Problem requirements> What is the number of lines in the data that hold the string "switchHeld"? Reply with that number only.

Extracted records>
● ● ● ● ●
-- ==== Sys2Proof/Machine/Switch.lean ====
section
/-! DEFINITION. The switch core (chapter 5): a packet's way from its receive face to its transmit face, and the PT, QM and RING registers
that act on a write. -/
namespace Sys2Proof.Machine

/-! ### Ingress (R225–R234) -/

/-- The reason a packet is discarded at its header: the checks of R227, the sluice of its port (R349), and, for a packet addressed to a function, its
reserved fields (R179), unless its generation gives the lower reason (R221). -/
def State.rxReason (s : State) (lp : Nat) (p : Pkt) : Option Nat :=
  let r := s.headerReason (s.role (lp2p lp) == 2) p
  if (s.link lp).st == .sluice && decide (p.cls ≤ 6) then
    some (min (r.getD rStale) (if !pflag p fDstSpine && s.badAddr p.dst then rUnroutable else rStale))
  else if r.isNone && reservedSet p then some (if s.fnStale (lp / 64) p then rStale else rReserved)
  else r

/-- The frame of a packet that a link receives is open, and its packet, where the HCRC is right, is counted and met by the samplers (R276, R283, R332). -/
def State.openRx (s : State) (lp : Nat) (p : Pkt) (shared : Bool) : State :=
  let id := s.sw.nextId
  let l := s.link lp
  let s := { s with sw := { s.sw with nextId := id + 1, rx := s.sw.rx ++ [(⟨id, lp, p, shared, false, false, false, false, false⟩ : RxFrame)] } }
  let s := s.setLink lp { l with rxOpen := some id }
  if p.hcrc = hcrcOf p then ((s.inc (Cnt.PT_RX_PACKETS (lpTile lp) (lpPort lp))).pmcEvent 1 p.cls lp 1).drizzleSee lp false p (some id) else s

/-- PACKET_RX (R227, R228, R332): a DATA frame's link header and packet arrive: header checks in the order of R221, samplers, policing, staging. Nothing of
a frame whose header is bad, or whose LSEQ is not the one expected, is used; nor of one while another is still being received. `shared`: its credits came
from the shared pool. -/
def execPacketRx (lport : Nat) (header : List Byte) (pkt : Pkt) (shared : Bool) (s : State) : Result :=
  let l := s.link lport
  if !l.st.isUp || s.ignoresLight (lp2p lport) || l.rxOpen.isSome || !hdrGood header || hdrType header != 1 || hdrSeq header != l.rxSeq then .next s else
  let t := lpTile lport; let j := lpPort lport
  let id := s.sw.nextId
  let s := s.openRx lport pkt shared
  match s.rxReason lport pkt with
  | some r => .next (s.discardRx id lport r pkt)
  | none =>
    let (p, track, s) := s.tagSee lport pkt
    let (col, s) := s.police lport p.cls (colour p) (pktLen p)
    let p := withHcrc (withColour p col)
    let s := s.inc (if col = 0 then Cnt.PT_GREEN t j else if col = 1 then Cnt.PT_YELLOW t j else Cnt.PT_RED t j)
    let f : Flight := ⟨id, p, some lport, .staged, [], false, false, none, 0, s.time.ticks, track, none, lport / 128, 0, false⟩
    if col = 2 && s.flag (polCfg lport p.cls) Fld.PT_POL_CIR_RED_DROP then .next ((s.inc (Cnt.PT_POL_DROP t j)).discard f 0)
    else .next (s.setFlights (s.sw.flights ++ [f]))

/-- The reason that the tail of an accepted frame's packet is bad for: none when it is whole; 0 for a verdict that R221 does not name (R199, R200, R266,
R269). A stale packet for a function has the lower reason (R221). -/
def State.tailReason (s : State) (r : RxFrame) (frameLen : Nat) (stomped late : Bool) : Option Nat :=
  if frameLen ≠ pktLen r.pkt then some rLength
  else if r.pkt.pcrc ≠ pcrcOf r.pkt || stomped then some (if pflag r.pkt fDstSpine && s.fnStale (r.lport / 64) r.pkt then rStale else rPcrc)
  else if late && s.sw.flights.any fun f => f.id == r.id && (match f.stage with | .cutting _ => true | _ => false) then some 0
  else none

/-- The tail has come and is whole: the packet's last flit may follow the others. -/
def State.tailGood (s : State) (id frameLen : Nat) : State :=
  let s := (s.drizzleEnd id none false false frameLen).rxMod id fun r => { r with tailed := true }
  s.setLegs (s.sw.legs.map fun l => if l.id = id ∧ l.out = none then { l with ready := l.flits } else l)

/-- PACKET_TAIL (R199, R200, R266–R269, R332): the frame's length, the FEC verdict, the stomp indication, and whether the tail reaches the egress too
late. An uncorrectable codeword spoils the copies at once; the packet of a frame is judged once the link layer has accepted the frame, even where every
copy of it is gone. -/
def execPacketTail (id frameLen : Nat) (fecBad stomped late : Bool) (s : State) : Result :=
  let done := fun (r : RxFrame) => { r with left := true, tailed := true, counted := true }
  match s.sw.rx.find? fun r => r.id == id && !r.tailed with
  | none => .next s
  | some r =>
    if fecBad then .next (((s.spoilAll id 0).drizzleEnd id none stomped true frameLen).rxMod id done)
    else if !r.accepted then .next s
    else
      let s := if stomped then s.inc (Cnt.PT_STOMP_RX (lpTile r.lport) (lpPort r.lport)) else s
      match s.tailReason r frameLen stomped late with
      | some e =>
        let s := if r.counted then s else s.countReason r.lport e r.pkt
        .next (((s.spoilAll id e).drizzleEnd id none stomped true frameLen).rxMod id done)
      | none => .next (s.tailGood id frameLen)

/-! ### The lookup slot (R228, R229, R287–R291, R314, R320, R353) -/

/-- The first number at or after ptr, wrapping below n, that satisfies p. -/
def rotate (n ptr : Nat) (p : Nat → Bool) : Option Nat := ((List.range n).map fun i => (ptr + i) % n).find? p

/-- The staged packet that pipeline n looks up next (R229), and the rotation pointers after it: tiles in turn, then ports, then the oldest. -/
def State.nextStaged (s : State) (n : Nat) : Option (Flight × State) :=
  let staged := s.sw.flights.filter fun f => f.stage == .staged
  let at_ := fun (t j : Nat) (f : Flight) => match f.from_ with | some lp => lpTile lp == t && lpPort lp == j | none => false
  match rotate 4 (Tbl.getD s.sw.tileRot 0 n) fun i => (List.range 8).any fun j => staged.any (at_ (4 * n + i) j) with
  | none => none
  | some i =>
    let t := 4 * n + i
    match rotate 8 (Tbl.getD s.sw.portRot 0 t) fun j => staged.any (at_ t j) with
    | none => none
    | some j =>
      match staged.find? (at_ t j) with
      | none => none
      | some f => some (f, { s with sw := { s.sw with
          tileRot := Tbl.set s.sw.tileRot 0 n ((i + 1) % 4)
          portRot := Tbl.set s.sw.portRot 0 t ((j + 1) % 8) } })

/-- Move detection (R314). -/
def State.moveDetect (s : State) (n lp : Nat) (p : Pkt) : State :=
  let q := s.pipe n
  match rowOfPort q lp with
  | none => s
  | some x =>
    let named := match ovrLookup q (feidKey p.src) with
      | some h => ovrKindOf h.2.2 == 0 && ovrTarget h.2.2 == x
      | none => false
    if s.flag (Reg.FWT_CTRL 0) Fld.FWT_CTRL_MOVE_DETECT && !pflag p fSrcSpine && feidLeaf p.src != x && !named then
      let s := (s.inc (Cnt.FWT_MOVE_SEEN n)).irq (pg 6 n) 5
      let last := Tbl.getD s.fwt.moveAt 0 n
      if last = 0 ∨ last - 1 + usTicks 1 ≤ s.time.ticks then
        ({ s with fwt := { s.fwt with moveAt := Tbl.set s.fwt.moveAt 0 n (s.time.ticks + 1) } }).emit (.notice 0x0314 [lp, p.src])
      else s
    else s

/-- The lookup of a packet addressed to a function: the sluice list (R353) and, for TELEM, its source's generation (R202). -/
def State.fnReason (s : State) (n : Nat) (p : Pkt) : Option (Nat × List Nat) :=
  if p.cls ≤ 6 ∧ s.sluiced (feidKey p.src) then some (rStale, [Cnt.FWT_STALE_SRC n])
  else if p.typ = 0x28 then
    if genPass p ((s.pipe n).srcGen p.src) then none else some (rStale, [Cnt.FWT_STALE_SRC n])
  else none

/-- A packet leaves its lookup for the destinations given: its flits may enter the ring toward the switch, the last one once its tail is known to be
good (R235–R238). -/
def State.forward (s : State) (f : Flight) (ds : List Dest) : State :=
  let n := pktFlits f.pkt
  let whole := match s.rxOf f.id with | some r => r.tailed | none => true
  (s.setFlights (s.sw.flights ++ [{ f with stage := .routed, dests := ds, replica := decide (1 < ds.length), at_ := s.time.ticks }])).setLegs
    (s.sw.legs ++ [legIn f.id (lp2p (f.from_.getD 0)) f.pkt.cls n (if whole then n else n - 1)])

/-- PIPELINE_LOOKUP (R287–R291): `ue` names a table word that reads with an uncorrectable error (R320). A time message is never forwarded: whatever its
DST, the time core of the die takes it (R139, R147). -/
def execPipelineLookup (n : Nat) (ue : Option Nat) (s : State) : Result :=
  match s.nextStaged n with
  | none => .next s
  | some (f, s) =>
    let lp := f.from_.getD 0
    let s := s.setFlights (s.sw.flights.filter (· != f))
    let f := s.stageAt f 1
    match ue with
    | some w =>
      let s := ((s.inc (Cnt.FWT_TABLE_UE n)).logErr (pg 6 n) 0x0101 2 (locTile (4 * n) 31)).irq (pg 6 n) 4
      let s := s.discard f rUnroutable
      .next { s with fwt := { s.fwt with cmpUrgent := Tbl.set s.fwt.cmpUrgent 0 n (w + 1) } }
    | none =>
      if pflag f.pkt fDstSpine || f.pkt.typ == 0x30 then
        match s.fnReason n f.pkt with
        | some (r, cs) => .next ((cs.foldl State.inc s).discard f r)
        | none => .next (s.forward f [.fn (tileDie (lpTile lp))])
      else
        match s.lookupDecide n (s.role (lp2p lp) == 1) f.pkt with
        | (.discard r cs, s) => .next ((cs.foldl State.inc s).discard f r)
        | (.forward r cnt, s) =>
          let s := s.moveDetect n lp f.pkt
          let mode := s.fld (Reg.PT_PORT_CFG (lpTile lp) (lpPort lp)) Fld.PT_PORT_CFG_SPRAY_MODE
          let (ps, s) := (s.inc cnt).resolve n (if mode = 3 then 0 else mode) f.pkt r
          if ps.isEmpty ∧ r ≠ .flood then .next ((s.inc (Cnt.PT_NO_PATH (lpTile lp) (lpPort lp))).discard f 0)
          else if ps.isEmpty then .next (s.discard f 0)
          else .next (s.forward f (ps.map fun lp => .port lp f.pkt.dst f.pkt.seq))

/-! ### Rings (R235–R243, R357) -/

/-- The flits of a class that have a place in the queue of a switch input for an output, taken as their heads enter the ring (R357): those not yet
through the switch. -/
def State.switchHeld (s : State) (inp o c : Nat) : Nat :=
  let mine := s.sw.flights.filter fun f => f.inp == inp && f.pkt.cls == c && (f.dests.any fun d => d.output == o) &&
    (f.stage == .atSwitch || (f.stage == .routed && s.sw.legs.any fun l => l.id == f.id && l.out.isNone && decide (0 < l.sent)))
  (mine.map fun f => pktFlits f.pkt - (match s.sw.flights.find? fun g => g.isAt f.id (.toOutput o) with | some g => g.got | none => 0)).foldl (· + ·) 0

/-- Are switch credits held for every flit of a packet, at each output it goes to (R357)? -/
def State.switchCredits (s : State) (id : Nat) : Bool :=
  match s.sw.flights.find? fun f => f.isAt id .routed with
  | some f => f.dests.all fun d => decide (s.switchHeld f.inp d.output f.pkt.cls + pktFlits f.pkt ≤ 17 + Config.switchSpare)
  | none => true

/-- The next flit of class c in transit over the link of ring r from a stop: the oldest in the stop's buffer, which moves on while the next stop has a
free flit buffer and no other packet of its class holds the link (R239, R240). -/
def State.ringTransit (s : State) (r stop c : Nat) : Option Leg :=
  let x := s.ringSt r
  match Tbl.getD x.buf [] (8 * stop + c) with
  | [] => none
  | k :: _ =>
    let held := match Tbl.find x.hold (8 * stop + c) with | some h => h.1 != k | none => false
    if held || decide (4 ≤ (Tbl.getD x.buf [] (8 * nextStop (r % 2 == 1) stop + c)).length) then none
    else s.sw.legs.find? fun l => l.key == k

/-- The next flit of class c that enters the link: of the packet that came first, its head only into a buffer with two free places and with its switch
credits held, any other flit into one free place (R239, R240, R357). -/
def State.ringEntry (s : State) (r stop c : Nat) : Option Leg :=
  let x := s.ringSt r
  let room := 4 - (Tbl.getD x.buf [] (8 * nextStop (r % 2 == 1) stop + c)).length
  match s.sw.legs.find? fun l => l.ring == r && l.src == stop && l.cls == c && decide (l.sent < l.flits) with
  | none => none
  | some l =>
    let free := match Tbl.find x.hold (8 * stop + c) with | some h => h.1 == l.key | none => true
    let fits := if l.sent = 0 then decide (2 ≤ room) && (l.out.isSome || s.switchCredits l.id) else decide (1 ≤ room)
    if free && decide (l.sent < l.ready) && fits then some l else none

/-- The class that a ring link serves (R241): TC7, TC6, then TC5 to TC0 in turn; and the rotation after it. -/
def classPick (rot : Nat) (ok : Nat → Bool) : Option (Nat × Nat) :=
  if ok 7 then some (7, rot)
  else if ok 6 then some (6, rot)
  else (rotate 6 rot fun i => ok (5 - i)).map fun i => (5 - i, (i + 1) % 6)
● ● ● ● ●
Result of this exercise> 2